The proliferation of grid-edge resources and the deployment of advanced sensing and control technologies in buildings and electric power distribution systems calls for novel and coordinated management of these energy systems at the grid edge. This has led to growing interest in the green tech industry and academia on AI and data analytics for better operation and manage these systems in a harmony manner to improve their operation efficiency and resilience while reducing carbon emission. This panel will include experts from academia, national lab and the industry to share unique perspective on the current state of the industry, rapidly evolving landscape of managing these resources at the grid edge, and discuss the challenges and opportunities posed by new technologies and business models.

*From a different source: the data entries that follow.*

/-- COPY_DISCARD (R372): the areas are freed at the next release. -/
def execCopyDiscard (f : Nat) (s : State) : Host.Outcome State Fault Refusal :=
  onUnit (fnOk f) s fun s => s.weightOp f 0x24 [(4, 8)] true fun c s =>
    if (s.namedStages c).isEmpty then s.control f c 0x44 0 0
    else { s with weights := { s.weights with discard := s.weights.discard ++ [(c.idx, c.utag, fieldAt c.bs 4 1)] } }

/-- The discards that a release carries out. -/
def State.runDiscards (s : State) : State :=
  let ds := s.weights.discard
  let s : State := { s with weights := { s.weights with discard := [] } }
  ds.foldl (fun s d =>
    let hit (x : Nat × Nat) : Bool := d.2.2 == 0xFF || x.1 == d.2.2
    let gone := s.weights.copies.filter hit
    let s : State := { s with weights := { s.weights with copies := s.weights.copies.filter fun x => !hit x } }
    s.addRec 0 ⟨5, 0, 4, d.1, none, d.2.1, none, gone.length, 0⟩) s

end Sys2Proof.Machine
end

Qiuhua Huang, Associate Professor, Colorado School of Mines, Golden, CO
Dr. Qiuhua Huang is an Associate Professor in the Electrical Engineering Department of Colorado School of Mines. Prior to this, he was a Principal Power System Engineer at Utilidata Inc and a Staff Power System Research Engineer at Pacific Northwest National Laboratory. He received his Ph.D. degree in electrical engineering from Arizona State University, Tempe, AZ, USA, in 2016, B.Eng. and M.Eng. degrees in electrical engineering from South China University of Technology, Guangzhou, China, in 2009 and 2012, respectively. He is the recipient of the 2019 IEEE Power and Energy Society (PES) Prize Paper Award, 2018 R&D 100 Award and best conference paper awards in IEEE PES General Meeting in 2020 and 2018. He serves as an Associate Editor of IEEE Transactions on Power Systems. His research interests include power system modeling, simulation and control, fusion and application of AI/machine learning and advanced computing technologies for digitizing and transforming power and energy systems.

Gabriel Fierro, Assistant Professor, Colorado School of Mines, Golden, CO
Topic: Advancements in Semantic Metadata for Data Interoperability in Cyber-Physical Systems

Gabe Fierro is an Assistant Professor of Computer Science at Colorado School of Mines, with a joint appointment at the National Renewable Energy Laboratory. His research focuses on the design of efficient data systems and data management methodologies for cyber-physical systems and the Internet of Things, with the goal of enabling sustainable practices at societal scale. Dr. Fierro is a founder and the lead maintainer of Brick Schema, an open-source ontology and data model that defines a standard representation for smart building data. He is an internationally recognized expert in ontology design for cyber-physical systems and is actively involved with the IEA Annex 81 investigation and the development of the emerging ASHRAE 223P standard for data-driven smart buildings. Links to his research and open-source software can be found at https://gtf.fyi.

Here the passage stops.